Saved entries

/-- The granules of an overflow area, each readable and writable dome memory. -/
def ovfGranules (s : State) : List Nat → OvfRes
  | [] => .ok []
  | va :: l =>
    match if va < 2 ^ 56 then s.translate va else none with
    | none => .bad va
    | some (pa, lf) =>
      if !(paClass pa == 0 && lf.read && lf.write) then .bad (va / pageSize lf.large * pageSize lf.large)
      else if lf.moving then .wait
      else
        match ovfGranules s l with
        | .ok g => .ok ((va / 65536, pa) :: g)
        | r => r

def ovfBase (f : LaunchCmd) (c : Nat) : Nat := f.spillovf + c * 2 ^ 24
def ovfArea (f : LaunchCmd) (c : Nat) : List Nat := (List.range 256).map (fun i => ovfBase f c + i * 65536)

/-- The areas of every logical core, in ascending order. -/
def ovfAll (s : State) (f : LaunchCmd) (P : Nat) : OvfRes := ovfGranules s ((List.range P).flatMap (ovfArea f))

/-! ## The nest (R18 to R20) -/

/-- A permutation lists each dimension once. -/
def permOk (img : Image) : Bool := img.perm.length == img.nestD && img.perm.all (· < img.nestD) && decide img.perm.Nodup

inductive ExtRes where
  | ok (es : List Nat)
  | wait
  | bad (va : Nat)

/-- The extents by dimension; an indirect one is read once, as an n32 (R19). -/
def readExtents (s : State) (img : Image) : List Nat → ExtRes
  | [] => .ok []
  | j :: l =>
    let one : FirmGot := if img.indirect.getLsbD j then firmRead s (img.extAddr.getD j 0) 4
      else .ok (toBytes (img.ext.getD j 0) 4)
    match one with
    | .wait => .wait
    | .bad va => .bad va
    | .ok bs => (match readExtents s img l with | .ok es => .ok (ofBytes bs :: es) | r => r)

def product (l : List Nat) : Nat := l.foldl (· * ·) 1

/-- The slice of logical core c of P over N iterations: its start and its length (R20). -/
def sliceOf (N P c : Nat) : Nat × Nat :=
  let q := N / P
  let r := N % P
  (c * q + min c r, q + (if c < r then 1 else 0))

/-- Indices of a linear index, innermost extent first. -/
def digits : List Nat → Nat → List Nat
  | [], _ => []
  | e :: l, n => n % e :: digits l (n / e)

/-- Indices by place, outermost first (R18). -/
def unlinear (exts : List Nat) (lin : Nat) : List Nat := (digits exts.reverse lin).reverse

/-! ## The checks of a dispatch, in the order of R318 -/

/-- What a dispatch needs. -/
structure Ready where
  img : Image
  ext : List Nat
  grid : List Nat
  leaves : List (Nat × Leaf)
  ovf : List (Nat × Nat)

inductive DispRes where
  | ok (r : Ready)
  | wait (s : State)
  | bad (status detail : Nat)

def clustersOf (grid : List Nat) : List Nat := (grid.map (· / 8)).eraseDups

/-- Checks 5 and 6: the count of the nest and the spill overflow areas. -/
def checkRest (s : State) (f : LaunchCmd) (img : Image) (grid : List Nat) (ls : List (Nat × Leaf)) (es : List Nat) : DispRes :=
  if 2 ^ 48 - 1 < product es then .bad 3 0
  else
    match ovfAll s f (f.gx * f.gy) with
    | .wait => .wait s
    | .bad va => .bad 5 va
    | .ok ovf => .ok { img := img, ext := es, grid := grid, leaves := ls, ovf := ovf }

/-- The hash of a grid as a launch header records it (R389). -/
def gridHash (cores : List Nat) : List Byte := (Config.sm3 (cores.flatMap (fun c => toBytes c 2))).take 32

/-- The header's record of the grid cannot be read yet. -/
def hashWaits (s : State) (ctx : Nat) : Bool := match firmRead s (ctx + 24) 32 with | .wait => true | _ => false

/-- A resumed launch takes the physical cores that its context, and the header in its area, record (R391). -/
def sameGrid (s : State) (f : LaunchCmd) (grid : List Nat) : Bool :=
  (look s.contexts f.ctx).any (fun x => x.launch.cores == grid) &&
    (match firmRead s (f.ctx + 24) 32 with | .ok bs => bs == gridHash grid | _ => true)

/-- Checks 2 to 4: the grid, the permutation, the indirect extents. A resumed nest is restored and is not read again. -/
def checkGrid (s : State) (f : LaunchCmd) (img : Image) (ls : List (Nat × Leaf)) : DispRes :=
  match gridOf s f with
  | none => .bad 2 0
  | some grid =>
    if f.resume && !sameGrid s f grid then .bad 2 0
    else if !permOk img then .bad 3 0
    else if f.resume then checkRest s f img grid ls []
    else
      match readExtents s img (List.range img.nestD) with
      | .wait => .wait s
      | .bad va => .bad 5 va
      | .ok es => checkRest s f img grid ls es

/-- Check 1 beyond the object itself: lantern entries that no dome is to load, and the page set. -/
def checkLaunch (s : State) (f : LaunchCmd) : DispRes :=
  match loadImage s f.image with
  | .wait => .wait s
  | .bad t => .bad 4 t
  | .ok img =>
    if (img.lantA.isSome || img.lantE.isSome) && f.ndome == 0 then .bad 4 5
    else if !f.det then checkGrid s f img []
    else
      match pinSet s img (clustersOf ((gridOf s f).getD [])) with
      | .bad => .bad 4 9
      | .wait s' => .wait s'
      | .ok ls => checkGrid s f img ls

/-! ## Dispatch -/

/-- The registers that outlast a context: the error counters, the first-level TLB, and what is resident. -/
def keepCore (k : Core) : Core :=
  { Core.fresh with
    ceCnt := k.ceCnt
    ueCnt := k.ueCnt
    ftoCnt := k.ftoCnt
    tlb := k.tlb
    injCtl := k.injCtl
    injStat := k.injStat
    injFrom := k.injFrom }

/-- Dictionary and code of a dispatched core: a core that holds the image's own loads neither (R25). -/
def loadCode (img : Image) (k old : Core) : Core :=
  if old.tagImage == some img.id then
    { k with tagImage := old.tagImage, badDict := old.badDict, seq := { k.seq with code := old.seq.code, dict := old.seq.dict } }
  else { k with tagImage := some img.id, badDict := [], seq := { k.seq with code := img.code, dict := img.dict } }

/-- A core of logical index c at dispatch (R22). -/
def dispatchCore (s : State) (n : Nat) (f : LaunchCmd) (r : Ready) (N c : Nat) (old : Core) : Core :=
  let sl := sliceOf N (f.gx * f.gy) c
  let ext := r.img.perm.map (fun j => r.ext.getD j 0)
  let idx := unlinear ext sl.1
  let k := { keepCore old with
    mode := .loaded
    launch := some n
    logIdx := c
    gridX := c % f.gx
    gridY := c / f.gx
    detMode := f.det
    loops := (r.img.perm.zip idx).map (fun x => (x.1, BitVec.ofNat 32 x.2))
    pendNest := .slice r.img.perm ext idx sl.2
    spillBase := 524288 - r.img.spill
    spillSize := r.img.spill
    spillOvf := ovfBase f c
    ovfPages := r.ovf.filter (fun g => g.1 / 256 == ovfBase f c / 2 ^ 24)
    pwrLim := pwrLimAt s.fw.power
    mx := { Matrix.empty with user := r.img.routines }
    seq := { Seq.empty with
             nid := 1
             pos := r.img.entry
             queues := [oneEntry 0 (BitVec.ofNat 64 sl.1), oneEntry 1 (BitVec.ofNat 64 sl.2)] } }
  loadCode r.img k old

/-- Replica homes of a deterministic launch: domes by number, CLMs from 128 on (R352). -/
def replicaSet (r : Ready) (doms : List Nat) : List Nat :=
  ((setDomes r.leaves ++ (r.ovf.map (fun g => domeOf g.2)) ++ doms).eraseDups) ++ (clustersOf r.grid).map (128 + ·)

/-- Lead time of a deterministic group (R352). -/
def leadFor (cores homes : List Nat) : Nat :=
  let doms := homes.filter (· < 128)
  let regions := (cores.map (fun c => regionOf (coreSite c)) ++ doms.map (fun d => regionOf (domeSite d))).eraseDups
  if regions.length ≤ 1 then (if doms.isEmpty then leadOf (min 2 (rootLevel cores)) else 24) else 64

def launchDomes (img : Image) (f : LaunchCmd) : List Nat :=
  if img.lantA.isSome || img.lantE.isSome then rangeFrom f.ldome (f.ldome + f.ndome) else []

/-- The record of a dispatched launch. -/
def launchRec (s : State) (h : CmdHdr) (f : LaunchCmd) (r : Ready) (active : List Nat) : Launch :=
  let doms := launchDomes r.img f
  let pairs := doms.flatMap (fun d => (s.livePairs d).map (fun i => 64 * d + i))
  let homes := if f.det then replicaSet r doms else []
  { hdr := h
    cmd := f
    image := r.img
    cores := r.grid
    active := active
    lantDomes := doms
    pairs := pairs
    pairsLeft := pairs
    detMode := f.det
    lead := if f.det then leadFor r.grid homes else 0
    replicas := homes
    released := false
    vcc0 := 0
    bells := (List.range 8).map (fun b => (b, Peal.start active))
    ending := none
    preempt := none
    saved := [] }

/-- Every core of the grid takes its context; those without an iteration are discarded (R21). -/
def dispatch (h : CmdHdr) (f : LaunchCmd) (r : Ready) (s : State) : State :=
  let P := f.gx * f.gy
  let N := product r.ext
  let s := if f.det then (clustersOf r.grid).foldl (fun s cl => pinIn r.leaves cl s) s else s
  let a := s.freshId
  let busy := (List.range P).filter (fun c => (sliceOf N P c).2 != 0)
  let s := busy.foldl (fun s c => let p := r.grid.getD c 0
                                  s.setCore p (dispatchCore s a.1 f r N c (s.core p))) a.2
  let L := launchRec s h f r (busy.map (fun c => r.grid.getD c 0))
  { s with launches := put s.launches a.1 L }

/-- The cores of a grid that something still holds. -/
def gridBusy (s : State) (grid : List Nat) : Bool :=
  grid.any (fun c => (s.core c).mode != .free || s.launches.any (fun x => x.2.active.contains c))

/-- What the firmware's refused reads of an object, or of an indirect extent, leave at their homes. -/
def refusalNoted (s : State) (f : LaunchCmd) (st d : Nat) : State :=
  if st == 4 then imageNoted s f.image else if st == 5 then readNoted s d 4 else s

Task item:
Gather and copy every line of the data in which the string "Bool" is found.

Result for this exercise:
def permOk (img : Image) : Bool := img.perm.length == img.nestD && img.perm.all (· < img.nestD) && decide img.perm.Nodup
def hashWaits (s : State) (ctx : Nat) : Bool := match firmRead s (ctx + 24) 32 with | .wait => true | _ => false
def sameGrid (s : State) (f : LaunchCmd) (grid : List Nat) : Bool :=
def gridBusy (s : State) (grid : List Nat) : Bool :=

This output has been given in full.